All other minerals are not necessary in the specific stress situation and are not absorbed in the intended form. There is also a risk that these minerals may be useful in a single dose, but can lead to an overdose over several hours. For this reason, we completely avoid adding minerals. Magnesium, for example, has to be stored in the form of a depot over several days anyway. Acute supply in the stress situation therefore makes no sense at all.
Example potassium:
Potassium and magnesium complement each other in their effects. A maximum of 150mg of potassium should be consumed per 750ml (one drinking bottle). If we calculate this over a long distance of 12 hours with one drinking bottle each, that means that the athlete would consume a total of 1800mg of potassium. That is then combined with 100mg of magnesium per hour, which would mean that the total intake would be 1200mg. This combination is very likely to have a laxative effect. In addition, potassium can lead to vomiting and nausea in large quantities. But taking potassium during exertion makes no sense at all. Potassium is necessary for building up glycogen stores and is stored with them. The release of the necessary potassium during exertion occurs in conjunction with the glycogen stores. So with proper preparation, there is enough potassium stored in the body. The same applies to magnesium. The depot is important here.

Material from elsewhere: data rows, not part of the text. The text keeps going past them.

/-- The lines that a context pinned are unpinned, where no other group of the core that stays pins them (R253). -/
def unpin (s : State) (stays : Nat → Bool) (c : Ctx) : State :=
  let held (t : LineTag) : Bool := s.ctxs.any (fun x => x.id ≠ c.id && x.core = c.core && stays x.id && x.pins.contains t)
  let k := getCore s c.core
  if c.pins.isEmpty then s
  else setCore s c.core { k with
    lines := k.lines.map (fun x => if c.pins.contains x.tag && !held x.tag then { x with pinned := false } else x) }

/-- A context is gone; its parent no longer waits for its reports (R33). -/
def dropCtx (s : State) (c : Ctx) : State :=
  let left : Ctx → Ctx := fun p => { p with gather := p.gather.map (fun r => if r.child = c.id then { r with live := false } else r) }
  let s1 := match c.parent with
    | some p => modCtx s p left
    | none => s
  { s1 with ctxs := s1.ctxs.filter (fun x => x.id ≠ c.id) }

/-! Completion records and dependence counters (R136, R155) -/

def completionWords (status code time node fault : Nat) : List Word :=
  let w (n : Nat) : Word := BitVec.ofNat 32 n
  [w (code * 256 + status), w time, w (time / 2 ^ 32), 0, w node, w (node / 2 ^ 32), w fault, w (fault / 2 ^ 32)]

/-- The completion record is written, and vector 0 raised; none while it cannot be. -/
def writeCompletion (s : State) (l : Launch) (die : BitVec 1) (status code node fault : Nat) : Option State :=
  (deviceWrite s l.asid (pair64 (l.words.getD 36 0) (l.words.getD 37 0))
    (completionWords status code (dieTime s die) node fault)).map (fun s1 => raiseVector s1 0)

def dropLaunch (s : State) (l : Nat) : State := { s with launches := s.launches.filter (fun x => x.id ≠ l) }

/-- A launch that only waits for its completion record is over once that is written; the record of one killed, malformed or never
placed bears die 0's copy of device time (R136; log entry 109). -/
def closeLaunch (s : State) (l : Launch) : State :=
  match l.stage with
  | .closing status code node fault =>
    (writeCompletion s l 0 status code node fault).elim s (fun s1 => recharge (dropLaunch s1 l.id))
  | _ => s

/-- The launch waits on a sink-mode counter at a place. -/
def depPlace (s : State) (l : Launch) : Xlat := walk s l.asid (pair64 (l.words.getD 38 0) (l.words.getD 39 0))
def Launch.sink (l : Launch) : Bool := (l.words.getD 0 0).getLsbD 2

/-- Its counter's launch has started and runs. -/
def Launch.started (l : Launch) : Bool := l.stage == .waiting || l.stage == .placed || l.stage == .preempted

/-- A misuse of a dependence counter: KIND 9 (R155, R340). -/
def counterError (s : State) (addr : Nat) (die : BitVec 1) : State :=
  pushError s (errorRecord s 9 0 none 0 (BitVec.ofNat 32 (die.toNat * 2 ^ 24 + 0xFF)) addr 0 0 die)

/-- How far an access of a grid's retirement has got: it is done, it goes on later, or its page is absent. -/
inductive Reach (α : Type) where
  | done (x : α)
  | later (s : State)
  | absent (va : Nat)

/-- A counter holds `v` after an add of −1: a zero notifies the parser, and an add after the start is an error (R155). -/
def depAfter (s : State) (place : Xlat) (addr : Nat) (v : Word) (die : BitVec 1) : State :=
  let on (l : Launch) : Bool := l.sink && depPlace s l = place
  let waiting := s.launches.filter (fun l => l.stage == .depend && on l)
  if !waiting.isEmpty then (if v = 0 then { s with notes := s.notes ++ waiting.map Launch.id } else s)
  else if s.launches.any (fun l => l.started && on l) then counterError s addr die
  else s

/-- An add of −1 to a successor's counter at its home, in this device, the host or a peer (R155, R310). -/
def depAdd (s : State) (g : Ctx) (asid : BitVec 16) (addr : Nat) : Reach State :=
  let place := walk s asid addr
  match place with
  | .ok (.here k) _ _ =>
    if !lineReady s none (k / 128) then .later s
    else
      let v := readWord s k - 1
      .done (depAfter (markWritten (cacheTouch (writeWord s k v) (k / 128) true) (.here k)) place addr v g.die)
  | .ok (.peer d a) _ _ =>
    (match scalarPeer s g d a (.rmw false 0 [(0, a % 128, 0xFFFFFFFF, 0)]) asid (astGen s asid) false with
     | .error s1 => .later s1
     | .ok (bs, s1) => .done (depAfter s1 place addr (leWord ((bs.drop (a % 128)).take 4) - 1) g.die))
  | .absent => .absent addr
  | .hole _ => .later s

/-- A successor's counter address at index `i` (R135), held in `served` no longer than its add. -/
def depAddress (s : State) (g : Ctx) (l : Launch) (i : Nat) : Reach (Nat × State) :=
  let va := pair64 (l.words.getD 42 0) (l.words.getD 43 0) + 8 * i
  match walk s l.asid va with
  | .ok (.here k) _ _ => if readHeld s none (.here (k / 128)) then .later s else .done ((readDWord s k).toNat, s)
  | .ok (.peer d a) _ _ =>
    (match scalarPeer s g d a (.read false) l.asid (astGen s l.asid) false with
     | .error s1 => .later s1
     | .ok (bs, s1) => .done (leNat ((bs.drop (a % 128)).take 8), s1))
  | .absent => .absent va
  | .hole _ => .later s

/-- The two halves of a successor's decrement: odd phases read its counter's address, which `join` then holds, and even ones add
(R135, R155). An access of a space that is changing waits (R324). -/
def depStep (s : State) (g : Ctx) (l : Launch) : State :=
  let phase (f : Ctx → Ctx) (s : State) : State := modCtx s g.id (fun c => atPhase (g.phase + 1) (f c))
  if s.changing.contains l.asid && !scalarSent s g then s
  else if g.phase % 2 = 1 then
    match depAddress s g l ((g.phase - 1) / 2) with
    | .done (a, s1) => phase (fun c => { c with join := a }) s1
    | .later s1 => s1
    | .absent va => pageWait s g l.asid va
  else
    match depAdd s g l.asid g.join with
    | .done s1 => phase id s1
    | .later s1 => s1
    | .absent va => pageWait s g l.asid va

/-! Ends of contexts (R33, R50, R208) -/

/-- The last steps of a grid: the completion record, each successor's decrement, then its frees (R33, R50, R89, R155). -/
def retireGrid (s : State) (g : Ctx) (l : Launch) : State :=
  if g.owing.isSome then waitOwed s g (g.owing.getD [])
  else if g.phase = 0 then
    match writeCompletion s l g.die 1 0 0 0 with
    | some s1 => modCtx s1 g.id (atPhase 1)
    | none =>
      let va := pair64 (l.words.getD 36 0) (l.words.getD 37 0)
      if walk s l.asid va = .absent && !s.changing.contains l.asid then pageWait s g l.asid va else s
  else if g.phase ≤ 2 * bits (l.words.getD 41 0) 3 0 then depStep s g l
  else recharge (dropLaunch (dropCtx (freeLaunch s l.id) g) l.id)

/-- The MATRIX counters of a block's groups are zero (R33). -/
def matrixDone (s : State) (b : Ctx) : Bool := !(s.ops.any (fun o => o.cls = 1 && o.holder = b.id && o.stage ≠ .complete))

/-- A block's end: tiles, slots and scratchpads are freed and its tokens returned (R33, R355). -/
def endBlock (s : State) (b : Ctx) : State :=
  let s1 := dropCtx (freeRuns (fun r => r.owner = b.id) s) b
  let s2 := match getLaunch s1 b.launch with
    | some l => setLaunch s1 { l with tokens := l.tokens - b.cores.length }
    | none => s1
  recharge s2

/-- A group's or task's frees (R208 step 4), and its operations that had completed. -/
def endGroup (s : State) (c : Ctx) : State :=
  let s1 := dropCtx (freeRuns (fun r => r.owner = c.id) (unpin s (fun _ => true) c)) c
  recharge { s1 with ops := s1.ops.filter (fun o => !(o.ctx = c.id && o.stage = .complete)) }

/-- A task decrements its join link (R226); an access of a space that is changing waits (R324). -/
def joinEnd (s : State) (c : Ctx) : Host.Outcome State Fault Refusal :=
  let asid := (getLaunch s c.launch).elim 0 Launch.asid
  if c.owing.isSome then .next (waitOwed s c (c.owing.getD []))
  else if s.changing.contains asid && !scalarSent s c then .next s
  else
    match joinPlace s c c.join with
    | .hole a => .fault (.noFrame a)
    | .absent => .next (pageWait s c asid c.join)
    | .ok _ w _ =>
      if !w then .next (takeFault s c PERM none false c.pc.toNat 0)
      else
        match joinDecrement s c c.join with
        | .error (.ue k) => .next (scalarUe s c c.pc.toNat k)
        | .error (.wait s1) => .next s1
        | .error (.away _) => .next s
        | .ok (s1, push) =>
          let held : Ctx → Ctx := fun c => { c with phase := 1, pushing := push }
          .next (modCtx s1 c.id held)

/-- A group's or task's end, step by step (R51, R208, R226). -/
def endLanes (s : State) (c : Ctx) : Host.Outcome State Fault Refusal :=
  if !c.laneIdle then .next s
  else if c.phase = 1 then
    match pushHeld s c with
    | none => .next s
    | some s1 => .next (addTask (endGroup s1 ((getCtx s1 c.id).getD c)) c.launch (· - 1))
  else
    match commit s c with
    | (s1, false) => .next s1
    | (s1, true) =>
      match (if scalarSent s1 c then (s1, true) else releaseSteps s1 ((getCtx s1 c.id).getD c) 4) with
      | (s2, false) => .next s2
      | (s2, true) =>
        let x := (getCtx s2 c.id).getD c
        if !c.task then .next (endGroup s2 x)
        else if x.join = 0 then .next (modCtx s2 c.id (atPhase 1))
        else joinEnd s2 x

/-- A context that waits in its END ends once its children have (R33). -/
def execContextEnd (c : Nat) (s : State) : Host.Outcome State Fault Refusal :=
  match getCtx s c with
  | none => .next s
  | some x =>
    if x.mode ≠ .ending || !(children s x).isEmpty || !powered s then .next s
    else if x.isGroup then endLanes s x
    else if x.level = 2 then (if matrixDone s x then .next (endBlock s x) else .next s)
    else if x.level = 3 then .next (dropCtx s x)
    else
      match getLaunch s x.launch with
      | some l => if taskMode s x then .next s else .next (retireGrid s x l)
      | none => .next s

/-- A task-mode grid retires once its task count is zero and its sequencer has reached END.grid (R50). -/
def execGridRetire (l : Nat) (s : State) : Host.Outcome State Fault Refusal :=
  match getLaunch s l, gridOf s l with
  | some x, some g =>
    if x.gridEnd && x.tasks = 0 && taskMode s g && g.mode == .ending && powered s then .next (retireGrid s g x) else .next s
  | _, _ => .next s

/-! The kill (R53, R341) -/

/-- The dirty bytes of a core's lines whose owner `p` names are discarded; the lines are fetched again (R88). -/
def discardDirty (p : Nat → BitVec 12 → Bool) (s : State) : State :=
  { s with cores := (List.range s.cores.length).map (fun k =>
      let c := getCore s k
      { c with lines := c.lines.map (fun x =>
          if x.dirty ≠ 0 && p k x.owner then { x with dirty := 0, owner := 0, scope := 0, leaseEnd := 0, bytes := [] } else x) }) }

/-- The completion record of a launch has been written: its grid retires, or has met a fault in what comes after (R33, R136). -/
def recorded (s : State) (l : Nat) : Bool := (gridOf s l).any (fun g => g.phase ≠ 0)

/-- What is outstanding of contexts that are killed: loads, and atomics that have been sent to a peer. Their returns are late
writes (R102, R341). -/
def outstanding (s : State) (cs : List Ctx) : List (Nat × Nat × Nat) :=
  cs.flatMap (fun c => (c.flights.filter (fun f => !f.accs.isEmpty && (f.kind == .load ||
    (f.kind == .atomic && s.requests.any (fun r => r.ctx = c.id && r.flight = some f.id))))).map (fun f => (c.id, f.id, c.core)))

/-- One launch beneath a killed node ends (R341): its contexts, queues, operations, frames and allocations go. Its completion
record is still to be written, unless its retirement had written it (R136). -/
def killLaunch (s : State) (l : Launch) (code node fault : Nat) : State :=
  let cs := s.ctxs.filter (fun c => c.launch = l.id)
  let mine (id : Nat) : Bool := cs.any (fun c => c.id = id)
  let owns (k : Nat) (g : BitVec 12) : Bool :=
    (getCore s k).rows.any (fun r => r.gen = g && (r.kind = 1 || r.kind = 2) && (mine r.owner || r.owner = l.id))
  let s1 := discardDirty owns (cs.foldl (fun s c => unpin s (fun i => !mine i) c) (cs.foldl dropWait s))
  let s2 := { s1 with
    ctxs := s1.ctxs.filter (fun c => c.launch ≠ l.id)
    saved := s1.saved.filter (fun x => x.launch ≠ l.id && !mine x.launch)
    ops := s1.ops.filter (fun o => o.launch ≠ l.id)
    requests := s1.requests.filter (fun r => !mine r.ctx)
    orphans := s1.orphans ++ outstanding s cs
    cores := s1.cores.map (fun c => { c with matq := c.matq.filter (fun x => !mine x.ctx || x.started) }) }
  let s3 := freeLaunch (freeRuns (fun r => mine r.owner) s2) l.id
  if recorded s l.id then dropLaunch s3 l.id
  else setLaunch s3 { l with stage := .closing 2 code node fault, tokens := 0, vruns := [], tasks := 0 }

/-- The launches beneath a node. -/
def beneath (s : State) (n : Node) : List Launch := s.launches.filter (fun l => (chainOf s l).any (fun x => x.addr = n.addr))

/-- A node is killed, by a fault of code `code` in the launch record at `fault` (R53, R133, R341). -/
def killNode (s : State) (n : Node) (code : BitVec 8) (fault : Nat) : State :=
  let closing (l : Launch) : Bool := match l.stage with
    | .closing _ _ _ _ => true
    | _ => false
  let ls := (beneath s n).filter (fun l => !closing l)
  let s1 := ls.foldl (fun s l => killLaunch s l code.toNat n.addr fault) s
  let s2 := { s1 with nodes := s1.nodes.map (fun x =>
    if x.addr = n.addr then { x with killed := true, kcode := code, klaunch := fault } else x) }
  let s3 := postNode s2 n 12 [BitVec.ofNat 32 (code.toNat * 256 + 1), BitVec.ofNat 32 fault, BitVec.ofNat 32 (fault / 2 ^ 32)]
  recharge { s3 with kills := s3.kills.filter (fun k => !ls.any (fun l => l.id = k.launch)) }

/-- The kill of the oldest fatal fault's domain acts; then the killed launches' completion records are written (R335, R341). -/
def execKill (s : State) : Host.Outcome State Fault Refusal :=
  if !powered s then .next s
  else
    match s.kills with
    | k :: r =>
      (match getLaunch s k.launch with
       | none => .next { s with kills := r }
       | some l =>
         match faultDomain (chainOf s l) with
         | none => .next { s with kills := r }
         | some n => .next (killNode { s with kills := r } n k.code l.addr))
    | [] => .next (s.launches.foldl closeLaunch s)

end Sys2Proof.Machine
end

Intake during exertion carries the risk of having a laxative effect and only putting additional strain on the stomach and intestines. That is why we do not use these additives.
Please note that nutritional supplements are always just a supplement to a balanced diet. There are many foods that contain sufficient potassium ( Info DGE ). It is therefore much more sensible to get enough in preparation for exercise and/or competition in order to have the necessary reserves available during exercise/competition.